If we're in the business of listing alternative ways to evaluate elisp (not to diminish IELM or the elisp modes of course), I can think of two other common ways to evaluate elisp.

* Eshell (launched with M-x eshell) is a shell in Emacs which uses a language that has elements from elisp. In particular, expressions in parentheses are evaluated as elisp forms [1]. Eshell is a shell (like e.g. bash), so it also has syntax to conveniently evaluate external commands, though it lacks some common shell functionality such as job control [2] and some types of redirection [3].

* Org Babel elisp source blocks [4,5]: In Org mode, use "#+begin_src elisp" and "#+end_src" to delimit lines with elisp and evaluate using C-c C-c, which will, by default, insert the result of the evaluation below the source block. This can be useful, if you want to keep a more organized record of the evaluated commands and their results in comparison to a REPL.

[1] https://www.gnu.org/software/emacs/manual/html_mono/eshell.h...

[2] https://www.gnu.org/software/emacs/manual/html_mono/eshell.h...

[3] https://www.gnu.org/software/emacs/manual/html_mono/eshell.h...

[4] https://orgmode.org/manual/Working-with-Source-Code.html

[5] https://orgmode.org/worg/org-contrib/babel/languages/ob-doc-...


I'm loving emacs a lot more now because of chatGPT, being able to ask quickly how to do XYZ in dired mode, or get a some elisp function to combine two common operations, it's been nice being able to just ask and get the answer in 20 seconds rather than reference the emacs manual


Forgot to add, also checkout Rash, made in racket, you can combine bash commands with racket

https://rash-lang.org/


I'll give this a try later. I do recommend learning how to use info mode though, it's very powerful.


Same here. Been struggling to remember idiomatic ways to write Elisp. But now with ChatGPT as a tutor I am writing a ton of Elisp to do all sorts of non trivial text transformation stuff, things I‘d have used Python for.


I used chapGPT to figure out how to get the same information that appears in *buffer-list* - it was a pretty quick session.


I somehow have been using Emacs for 15 years without knowing such a thing existed. I've been using lisp-interactive-mode for this purpose.


"I somehow have been using Emacs for 15 years without knowing <thing> existed"

could be the emacs manual title (or any large system tbh)


I've written about all the different methods here:

https://www.masteringemacs.org/article/evaluating-elisp-emac...


This is a great guide!


I have been using Emacs ~50 years, and I have always hoped all of the history would be visible as lisp-expressions which you could view and modify in interactive mode.

It is somewhere there because undo knows it. Typical example is that you fumble something splendid/stupid with fat fingers and then cant figure out what you just did.


Googled it and there is already

    (global-undo-tree-mode)
    (setq undo-tree-auto-save-history t)
    (setq undo-tree-history-directory-alist '(("." . "~/.emacs.d/undo")))
I did not know that.


I think C-h l (lossage) shows the keys and function names.


Yes it does.

Why did not I know that?

-- Because (view-lossage) is weird name for this.


Agree ... I don't know where the name comes from, but I've become used to it since I use C-h l frequently.

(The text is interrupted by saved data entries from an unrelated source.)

/-- R135, R136, R308, R319, R320, R327, R328: the array's work. An INT8 product adds its exact sum to the INT32 element modulo
2^32. A product changes each element of its region, once, to the accumulation of its row of A and its column of B, and nothing
else but status; a block of MODE 0 that it writes reads as zero first; MLDB loads its bank; MCLR zeroes its block; MDRAIN writes each element converted to AB. -/
def Obligations.MatrixWorkComputesItsElements : Prop :=
  (∀ (c fuel : Nat) (ab : List (Int × Int)), ab.length < fuel →
    ((accumulate true fuel c (ab.map (fun p => (MVal.fin p.1 0, MVal.fin p.2 0)))).1 : Int) % 2 ^ 32 =
      ((c : Int) + (ab.map (fun p => p.1 * p.2)).sum) % 2 ^ 32) ∧
  (∀ (c fuel : Nat) (ps : List (MVal × MVal)), ps.length = 32 → 0 < fuel →
    let g := groupSum ps
    let gb := (ffmt 0).round rne false g.1
    let y := fvAdd 0 ((ffmt 0).decode c) ((ffmt 0).decode gb.1)
    (accumulate false (fuel + 1) c ps).1 = ((ffmt 0).round rne false y.1).1) ∧
  (∀ (s : State) (t : Nat) (m : MOp), s.Form → m.kind = .mma → m.red = false →
    m.blocks = regionOf (m.blocks.headD 0) (shapeRows m.b) → m.blocks.headD 0 + shapeRows m.b / 64 < 16 → m.nb ≤ 64 →
    (∀ i u, AgreeOffAs t s u → u.aRow m m.c.toNat i = s.aRow m m.c.toNat i) →
    (shapeK m.b ≠ 0 ∨ m.x.mod.getLsbD 0 = true) → (∀ w ∈ m.sts, accR w = false) →
    let fresh := fun (k : Nat) => (m.blocks.zip m.sts).any (fun p => p.1 == k && accMode p.2 == 0) && m.writes.contains k
    let old := fun (k r n : Nat) => if fresh k then 0 else s.asGet t k r n
    let u := s.slice t m 0
    let bank := (s.tile t).bank (m.x.mod.toNat / 4 % 2)
    AgreeOffAs t s u ∧
    ∀ i n, i < 64 * (16 - m.blocks.headD 0) → n < 64 →
      u.asGet t (m.blocks.headD 0 + i / 64) (i % 64) n =
        if i < shapeRows m.b ∧ n < m.nb then
          (accumulate (m.mode == 2) ((s.aRow m m.c.toNat i).length + 1)
            (if m.x.mod.getLsbD 0 then 0 else old (m.blocks.headD 0 + i / 64) (i % 64) n)
            ((s.aRow m m.c.toNat i).zip ((List.range (shapeK m.b)).map (fun kk =>
              smGet (.fin 0 0) bank.vals (64 * kk + n))))).1 % 2 ^ 32
        else old (m.blocks.headD 0 + i / 64) (i % 64) n) ∧
  (∀ (s : State) (t : Nat) (m : MOp), m.kind = .ldb →
    let u := s.slice t m 0
    (u.tile t).bank (m.x.mod.toNat / 4 % 2) = { (s.tile t).bank (m.x.mod.toNat / 4 % 2) with vals := s.bankVals t m } ∧
    u.mem = s.mem) ∧
  (∀ (s : State) (t k : Nat) (m : MOp) (w : Word), s.Form → k < 16 → m.kind = .clr → m.blocks = [k] → m.sts = [w] →
    accR w = false →
    let u := s.slice t m 0
    (∀ r c, r < 64 → c < 64 → u.asGet t k r c = 0) ∧ accStatus ((u.tile t).block k) = 0 ∧
    ∀ key, (key < asKey t k 0 0 ∨ asKey t (k + 1) 0 0 ≤ key) → memByte u.mem key = memByte s.mem key) ∧
  (∀ (s : State) (t : Nat) (m : MOp), s.Form → m.kind = .drain →
    let d := drainType m.x.fmt.toNat
    let pd := if Word.bits m.b 32 16 = 0 then drainCols m * d.2 else Word.bits m.b 32 16
    drainCols m * d.2 ≤ pd → bufOfs m.a + drainRows m * pd ≤ 0x80000 → drainCols m ≤ 64 →
    m.blocks.headD 0 + drainRows m / 64 < 16 →
    let u := (s.drainRun t m).1
    (∀ i n, i < drainRows m → n < drainCols m →
      let raw := s.asGet t (m.blocks.headD 0 + i / 64) (i % 64) n
      let mode := accMode (m.st (i / 64))
      let v := if mode = 0 then FV.fin false 0 1 else if mode = 2 then FV.ofInt (signedOf 32 raw) else (ffmt 0).decode raw
      u.readNat 0 (tileKey t 2 (bufOfs m.a + i * pd + n * d.2)) d.2 =
        (convertTo d.1 rne (m.x.mod.getLsbD 0) (mode == 2) [] v).1 % 2 ^ (8 * d.2)) ∧
    (∀ key, (key < tileKey t 2 (bufOfs m.a) ∨ tileKey t 2 (bufOfs m.a + drainRows m * pd) ≤ key) →
      (key < asKey t 0 0 0 ∨ asKey t 16 0 0 ≤ key) → memByte u.mem key = memByte s.mem key) ∧
    (m.x.mod.getLsbD 1 = false → ∀ k r c, k < 16 → r < 64 → c < 64 → u.asGet t k r c = s.asGet t k r c))

/-- R308, R316, R326: the events of the array. A read completes when the array performs its instruction; a completion takes the
oldest instruction off the queue and gives its signal; a redundant drain that differs from its shadow leaves the queue and
pends MATRIX_MISMATCH instead; a join that has waited CGANG.TMO times 1,024 cycles is turned away. With nothing in the queue
or no join, nothing changes. -/
def Obligations.MatrixEventsEndTheirWork : Prop :=
  (∀ (s : State) (t : Nat), exec (.matrixReadDone t) s = .next (s.perform t).slotsSettle) ∧
  (∀ (s : State) (t : Nat) (m : MOp) (rest : List MOp), (s.tile t).mq = m :: rest → m.rd = true →
    (m :: rest).all (fun n => n.asked.isEmpty) = true →
    (m.kind ≠ .drain ∧ m.kind ≠ .spill ∧ m.kind ≠ .fill) →
    exec (.matrixComplete t) s =
      .next ((s.popOp t).engineSignal t m.x.h.ssem.toNat m.x.h.sinc.toNat CoreK.m.idx).slotsSettle) ∧
  (∀ (s : State) (t : Nat) (m : MOp) (rest : List MOp), (s.tile t).mq = m :: rest → m.kind = .drain → m.rd = false →
    rest.all (fun n => !n.rd) = true → (m :: rest).all (fun n => n.asked.isEmpty) = true → s.mismatch t m = none →
    s.badRead m = none →
    exec (.matrixComplete t) s =
      .next (((((s.drainRun t m).1.updCore t .m (fun c => c.mergeRegs (fun r => r.addFlags (s.drainRun t m).2))).popOp
        t).engineSignal t m.x.h.ssem.toNat m.x.h.sinc.toNat CoreK.m.idx).slotsSettle)) ∧
  (∀ (s : State) (t a : Nat) (m : MOp) (rest : List MOp), (s.tile t).mq = m :: rest → m.kind = .drain →
    s.mismatch t m = some a →
    exec (.matrixMismatch t) s =
      .next ((s.popOp t).pendCore t .m 5 (mkTrap Code.matrixMismatch (word a) 3 15 t 1)).slotsSettle) ∧
  (∀ (s : State) (t : Nat), (s.tile t).mq = [] → s.rsc.slots = [] →
    exec (.matrixReadDone t) s = .next s ∧ exec (.matrixComplete t) s = .next s ∧ exec (.matrixMismatch t) s = .next s) ∧
  (∀ (s : State) (t : Nat) (j : Join), (s.core t .m).join = some j →
    (j.verdict = 0 ∧ (s.core t .m).tmo ≠ 0 ∧ j.since + (s.core t .m).tmo * 1024 ≤ s.cycle →
      exec (.gangTimeout t) s = .next (s.updCore t .m (fun c => { c with join := some { j with verdict := 3 } }))) ∧
    (¬ (j.verdict = 0 ∧ (s.core t .m).tmo ≠ 0 ∧ j.since + (s.core t .m).tmo * 1024 ≤ s.cycle) →
      exec (.gangTimeout t) s = .next s))
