/-- Words that are committed change no byte outside them. -/
theorem State.commitWords_byte {s : State} (h : s.Form) (t key : Nat) (ws : List Word) {a : Nat}
    (ha : a < key ∨ key + 8 * ws.length ≤ a) : memByte (s.commitWords t key ws).mem a = memByte s.mem a := by
  unfold State.commitWords
  refine (List.foldlRecOn (motive := fun (u : State) => u.Form ∧ memByte u.mem a = memByte s.mem a) _ _ ⟨h, rfl⟩ ?_).2
  intro u ⟨hu, same⟩ i hi
  refine ⟨State.commitBytes_form hu, (State.commitBytes_byte hu ..).trans ((if_neg ?_).trans same)⟩
  have len : (((ws.drop (8 * i)).take 8).flatMap (fun w => toBytes 8 w.toNat)).length = 8 * min 8 (ws.length - 8 * i) := by
    rw [List.length_flatMap]
    simp [length_toBytes, Nat.mul_comm]
  rw [len]
  omega

theorem Tile.semOverflowed_keeps (x : Tile) (sem by_ : Nat) :
    (x.semOverflowed sem by_).sems = x.sems ∧ (x.semOverflowed sem by_).tags = x.tags := by
  unfold Tile.semOverflowed
  split
  · exact ⟨rfl, rfl⟩
  · split <;> exact ⟨rfl, rfl⟩

/-- A signal to a semaphore of a tile (R206): its sum, and what it leaves. -/
theorem State.signal_saturates {s : State} {t m v k : Nat} (small : 0 < v ∨ (s.tile t).sem m ≤ 65535) :
    ((s.signal t m v k).tile t).sem m = min ((s.tile t).sem m + v) 65535 ∧
    ((s.signal t m v k).tile t).tags = (s.tile t).tags ∧ (s.signal t m v k).mem = s.mem := by
  unfold State.signal
  split
  · next zero =>
    subst zero
    exact ⟨by omega, rfl, rfl⟩
  · rw [State.tile_updTile_same]
    dsimp only
    split
    · next big =>
      obtain ⟨sems, tags⟩ := ((s.tile t).setSem m 65535).semOverflowed_keeps m k
      rw [Tile.sem, sems, tags]
      refine ⟨?_, rfl, rfl⟩
      simp [Tile.setSem]
      omega
    · next small =>
      refine ⟨?_, rfl, rfl⟩
      simp [Tile.setSem, Tile.sem] at small ⊢
      omega

/-- The end of a copy, but for its signal (R66). -/
theorem State.copyDone_eq {s : State} {t tag : Nat} (stays : (s.tile t).draining = false) : s.copyDone t tag =
    (((((s.setTile t ((s.tile t).setTag tag { (s.tile t).tag tag with
      st := .done, held := [], got := [], asked := [], ans := [] })).letGo t ((s.tile t).tag tag).held).turnTag t tag).updCore t .x
      (fun c => c.mergeRegs (fun q => q.addFlags ((s.tile t).tag tag).flags.toNat))).signal t ((s.tile t).tag tag).ssem
      ((s.tile t).tag tag).sinc CoreK.x.idx) := by
  simp only [State.copyDone, stays, Bool.false_eq_true, if_false]

theorem commitWords_fabric (s : State) (t key : Nat) (ws : List Word) : (s.commitWords t key ws).fabric = s.fabric := by
  unfold State.commitWords
  refine List.foldlRecOn (motive := fun (u : State) => u.fabric = s.fabric) _ _ rfl fun u same i _ => ?_
  unfold State.commitBytes
  split <;> exact same

section Steps
variable {s : State} {t : Nat} (h : s.AbReady t)
include h

/-- A change of the tile that keeps its tail, its semaphores and whether it drains. -/
theorem State.setTile_beside {y : Tile} (csavt : y.csavt = (s.tile t).csavt) (sems : y.sems = (s.tile t).sems)
    (draining : y.draining = (s.tile t).draining) : s.Beside t (s.setTile t y) := by
  have tile := s.tile_setTile_same t y
  refine ⟨⟨h.form, ?_⟩, by rw [tile, sems], by rw [tile, draining], rfl, fun _ _ => rfl⟩
  rw [tile, Tile.tailOfs, csavt]
  exact h.tail

theorem State.core_beside (k : CoreK) (f : Core → Core) : s.Beside t (s.updCore t k f) := State.setTile_beside h rfl rfl rfl

/-- A change of nothing but memory outside AB, and the states of cores. -/
theorem State.beside_of_sameOffCores {u : State} (form : u.Form) (tile : (s.tile t).SameOffCores (u.tile t)) (fabric : u.fabric = s.fabric)
    (ab : ∀ o, o < 0x80000 → memByte u.mem (tileKey t 2 o) = memByte s.mem (tileKey t 2 o)) : s.Beside t u := by
  refine ⟨⟨form, ?_⟩, ?_, ?_, fabric, ab⟩
  all_goals rw [tile]
  exact h.tail

/-- A commit of words below AB. -/
theorem State.commitWords_beside {key : Nat} {ws : List Word} (below : key + 8 * ws.length ≤ tileKey t 2 0) :
    s.Beside t (s.commitWords t key ws) :=
  State.beside_of_sameOffCores h (State.commitWords_form h.form) (State.commitWords_sameOffCores ..) (commitWords_fabric ..)
    fun o _ => State.commitWords_byte h.form _ _ _ (.inr (below.trans (by unfold tileKey; omega)))

theorem State.noteTag_beside {tag : Nat} (ht : tag < 64) : s.Beside t (s.noteTag t tag) := by
  have tail := h.tail
  have below : tileKey t 0 ((s.tile t).tailOfs + 0x4800 + 64 * tag) + 8 * 8 ≤ tileKey t 2 0 := by
    rw [tileKey_add]
    exact tileKey_lm_lt (by omega)
  unfold State.noteTag
  exact State.commitWords_beside h below

theorem State.conflict_beside (ls : List Nat) : s.Beside t (s.conflict ls) :=
  State.beside_of_sameOffCores h h.form (State.conflict_sameOffCores ..) rfl fun _ _ => rfl

theorem State.turnTag_beside {tag : Nat} (ht : tag < 64) : s.Beside t (s.turnTag t tag) := by
  have note := State.noteTag_beside h ht
  unfold State.turnTag
  exact note.trans (State.conflict_beside note.ready _)

theorem State.flip_beside (slabs : List SlabId) (e : Bool) : s.Beside t (s.flip t slabs e) := by
  unfold State.flip
  extract_lets changed
  have flips := changed.foldlRecOn (motive := fun (y : Tile) => y.csavt = (s.tile t).csavt ∧ y.sems = (s.tile t).sems ∧
    y.draining = (s.tile t).draining) (fun x (b, n) => x.setSlabEngine b n e) ⟨rfl, rfl, rfl⟩ fun _ kept _ _ => kept
  obtain ⟨csavt, sems, draining⟩ := flips
  have flipped := State.setTile_beside h csavt sems draining
  exact flipped.trans (State.conflict_beside flipped.ready _)

theorem State.letGo_beside (slabs : List SlabId) : s.Beside t (s.letGo t slabs) :=
  have dropped : s.Beside t (s.updTile t (fun x => x.dropP slabs)) := State.setTile_beside h rfl rfl rfl
  dropped.trans (State.flip_beside dropped.ready _ _)

/-- A copy that ends outside a draining tile is DONE, and its signal is added. -/
theorem State.copyDone_done {tag : Nat} (ht : tag < 64) (stays : (s.tile t).draining = false)
    (small : 0 < ((s.tile t).tag tag).sinc ∨ (s.tile t).sem ((s.tile t).tag tag).ssem ≤ 65535) :
    (((s.copyDone t tag).tile t).tag tag).st = .done ∧
    ((s.copyDone t tag).tile t).sem ((s.tile t).tag tag).ssem =
      min ((s.tile t).sem ((s.tile t).tag tag).ssem + ((s.tile t).tag tag).sinc) 65535 ∧
    ∀ o, o < 0x80000 → memByte (s.copyDone t tag).mem (tileKey t 2 o) = memByte s.mem (tileKey t 2 o) := by
  rw [State.copyDone_eq stays]
  generalize hr : (s.tile t).tag tag = r at small
  have done := State.setTile_beside (y := (s.tile t).setTag tag { r with st := .done, held := [], got := [], asked := [], ans := [] })
    h rfl rfl rfl
  have free := done.trans (State.letGo_beside done.ready r.held)
  have turned := free.trans (State.turnTag_beside free.ready ht)
  have merged := turned.trans (State.core_beside turned.ready .x (fun c => c.mergeRegs (fun q => q.addFlags r.flags.toNat)))
  have tags : (((((s.setTile t ((s.tile t).setTag tag { r with st := .done, held := [], got := [], asked := [], ans := [] })).letGo t
      r.held).turnTag t tag).updCore t .x (fun c => c.mergeRegs (fun q => q.addFlags r.flags.toNat))).tile t).tags =
      smPut (s.tile t).tags tag { r with st := .done, held := [], got := [], asked := [], ans := [] } := by
    rw [State.tags_updCore, State.tags_turnTag, State.tags_letGo, State.tile_setTile_same]
    rfl
  have sem : ∀ m, Tile.sem _ m = (s.tile t).sem m := fun m => congrArg (fun q => (smGet 0 q m).toNat) merged.sems
  generalize State.updCore _ t .x _ = u at merged tags sem
  obtain ⟨sum, tags', mem⟩ := State.signal_saturates (s := u) (t := t) (k := CoreK.x.idx) (by rw [sem]; exact small)
  rw [sem] at sum
  refine ⟨?_, sum, fun o ho => ?_⟩
  · rw [Tile.tag, tags', tags, smGet_smPut_same]
  · rw [mem]
    exact merged.ab o ho

end Steps

end Sys2Proof.Machine
end

section
/-!
SUPPORT, of O31. A piece of a copy within AB that has landed, and the end of the copy behind it (R66, R90).
-/
namespace Sys2Proof.Machine

theorem TagRec.AbCopy.withBytes {r : TagRec} {jid o1 o2 n : Nat} (h : r.AbCopy jid o1 o2 n) (ps : List Nat) (gs : SMap (List Byte))
    (front : Nat) (as : SMap (List Byte)) :
    ({ r with pkgs := ps, got := gs, ans := as, front := front } : TagRec).AbCopy jid o1 o2 n :=
  ⟨h.st, h.kind, h.rows, h.rowlen, h.src, h.dst, h.sbuf, h.dbuf, h.flag, h.xrep, h.fill, h.cw, h.held, h.transfer, h.ended,
    h.doneb, h.ahead, h.jid⟩

theorem Tile.tag_setTag (x : Tile) (n : Nat) (r : TagRec) : (x.setTag n r).tag n = r := smGet_smPut_same ..

theorem commitBytes_fabric (s : State) (t kn key : Nat) (bs : List Byte) : (s.commitBytes t none kn key bs).fabric = s.fabric := by
  unfold State.commitBytes
  split <;> rfl

theorem transferDue_of_fabric {s u : State} (h : u.fabric = s.fabric) (num : Nat) : u.transferDue num = s.transferDue num := by
  unfold State.transferDue
  rw [h]

theorem Tile.SameOffCores.tag {x y : Tile} (h : x.SameOffCores y) (n : Nat) : y.tag n = x.tag n := by
  rw [Tile.tag, h.tags, Tile.tag]

/-- A write at an offset of AB: its bytes, and no others of AB. -/
theorem landAb_bytes {s : State} {t tag o : Nat} {bs : List Byte} (h : s.Form) (a : Nat) :
    memByte (s.landAb t tag o bs).mem (tileKey t 2 a) = if o ≤ a ∧ a < o + bs.length then bs.getD (a - o) 0
      else memByte s.mem (tileKey t 2 a) := by
  have where_ : (tileKey t 2 o ≤ tileKey t 2 a ∧ tileKey t 2 a < tileKey t 2 o + bs.length) ↔ o ≤ a ∧ a < o + bs.length := by
    unfold tileKey
    omega
  have ofs : tileKey t 2 a - tileKey t 2 o = a - o := by
    unfold tileKey
    omega
  refine (State.commitBytes_byte (s := s.updTile t _) h ..).trans ?_
  rw [ofs]
  simp only [where_]
  rfl

section Landed
variable {s : State} {t tag jid o1 o2 n : Nat} (ready : s.AbReady t) (h : ((s.tile t).tag tag).AbCopy jid o1 o2 n)

theorem landAb_tag (s : State) (t tag o : Nat) (bs : List Byte) : ((s.landAb t tag o bs).tile t).tag tag =
    { (s.tile t).tag tag with pkgs := setAdd ((s.tile t).tag tag).pkgs (2 ^ 15) } := by
  rw [State.landAb, (State.commitBytes_sameOffCores ..).tag, State.tile_updTile_same, Tile.tag_setTag]

include h in
/-- The record of the copy once its one piece has moved. -/
theorem movedAb_tag (pos : 0 < n) (bs : List Byte) : ∃ ps gs, ((s.movedAb t tag o2 n bs).tile t).tag tag =
    { (s.tile t).tag tag with pkgs := ps, got := gs, ans := [], doneb := n, ahead := [] } := by
  rw [State.movedAb, State.tile_updTile_same, Tile.tag_setTag, State.tile_updTile_same, Tile.tag_setTag, landAb_tag]
  generalize setAdd _ (2 ^ 15) = ps
  exact ⟨ps, _, (h.withBytes ps _ _ []).move pos⟩

include ready in
theorem movedAb_ready (bs : List Byte) :
    (s.movedAb t tag o2 n bs).AbReady t ∧ ((s.movedAb t tag o2 n bs).tile t).sems = (s.tile t).sems ∧
    ((s.movedAb t tag o2 n bs).tile t).draining = (s.tile t).draining ∧ (s.movedAb t tag o2 n bs).fabric = s.fabric ∧
    (s.movedAb t tag o2 n bs).mem = (s.landAb t tag o2 bs).mem := by
  have named : s.Beside t (s.updTile t (fun x => x.setTag tag { x.tag tag with pkgs := setAdd (x.tag tag).pkgs (2 ^ 15) })) :=
    State.setTile_beside ready rfl rfl rfl
  have tile : Tile.SameOffCores _ ((s.landAb t tag o2 bs).tile t) := State.commitBytes_sameOffCores ..
  have landed : (s.landAb t tag o2 bs).AbReady t := by
    refine ⟨State.commitBytes_form named.ready.form, ?_⟩
    rw [tile]
    exact named.ready.tail
  have kept := State.setTile_beside (y := ((s.landAb t tag o2 bs).tile t).setTag tag { ((s.landAb t tag o2 bs).tile t).tag tag with
    got := smErase (((s.landAb t tag o2 bs).tile t).tag tag).got 0, ans := [] }) landed rfl rfl rfl
  have moved : (s.landAb t tag o2 bs).Beside t (s.movedAb t tag o2 n bs) := kept.trans (State.setTile_beside kept.ready rfl rfl rfl)
  refine ⟨moved.ready, ?_, ?_, ?_, rfl⟩
  · rw [moved.sems, tile]
    exact named.sems
  · rw [moved.draining, tile]
    exact named.draining
  · rw [moved.fabric]
    exact (commitBytes_fabric ..).trans named.fabric

end Landed

/-- The end of a copy with no flag and no count writes nothing. -/
theorem endWrites_none {s : State} {t tag : Nat} {e : List Byte} (flag : ((s.tile t).tag tag).flag = false)
    (cw : ((s.tile t).tag tag).cw = none) :
    endWrites t tag (s, e) = .ok ((), (s.updTile t (fun x => x.setTag tag { x.tag tag with ended := true }), e)) := by
  rw [endWrites, copyBind_get]
  dsimp only
  rw [if_neg (by rw [flag]; simp), cw]
  rfl

/-- A copy whose bytes have all moved, with no flag, no count and nothing on its way, is DONE. -/
theorem copyEnd_ends {s : State} {t tag : Nat} {e : List Byte} (st : ((s.tile t).tag tag).st = .busy)
    (all : ((s.tile t).tag tag).total ≤ ((s.tile t).tag tag).doneb) (due : s.transferDue ((s.tile t).tag tag).transfer = false)
    (ended : ((s.tile t).tag tag).ended = false) (flag : ((s.tile t).tag tag).flag = false) (cw : ((s.tile t).tag tag).cw = none) :
    s.copyEnd t tag e = (s.updTile t (fun x => x.setTag tag { x.tag tag with ended := true })).copyDone t tag := by
  have idle : ¬ (((s.tile t).tag tag).st ≠ .busy ∨ ((s.tile t).tag tag).doneb < ((s.tile t).tag tag).total ∨
      s.transferDue ((s.tile t).tag tag).transfer = true) := by
    rw [st, due]
    simp
    omega
  have due' : (s.updTile t (fun x => x.setTag tag { x.tag tag with ended := true })).transferDue
      (((s.updTile t (fun x => x.setTag tag { x.tag tag with ended := true })).tile t).tag tag).transfer = false := by
    rw [State.tile_updTile_same, Tile.tag_setTag]
    exact due
  rw [State.copyEnd]
  dsimp only
  rw [if_neg idle, ended, if_neg Bool.false_ne_true, endWrites_none flag cw]
  dsimp only
  rw [due', if_neg Bool.false_ne_true]

end Sys2Proof.Machine
end

section
/-!
SUPPORT, of O31. The step that a copy of one piece within AB takes (R90): its piece is begun, its source is read, or it lands and ends.
-/
namespace Sys2Proof.Machine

I asked chat gpt about it, and what it said seemed to match what I found when I googled it:

> In Emacs, “Lossage” refers to a section in the GNU Emacs Manual that describes how to recognize and deal with situations in which Emacs does not work as expected1. For example, it covers issues such as keyboard code mixups, garbled displays, running out of memory, and crashes and hangs1.

> There is also a command called view-lossage that displays the last 300 input keystrokes2. You can use open-dribble-file to record all your input on a file2.


Yeah, it's interesting that Emacs has ended up with lisp-interactive-mode as the primary "REPL" (even though it's not exactly the same thing). Kind of like the type-anywhere interactive input in Commodore BASICs vs using a dedicated line.


I've been using Emacs for over 30 years without ever needing such a thing. Just evaluate in scratch, keep what you want, delete the rest.


Same here! I will definitely check it out.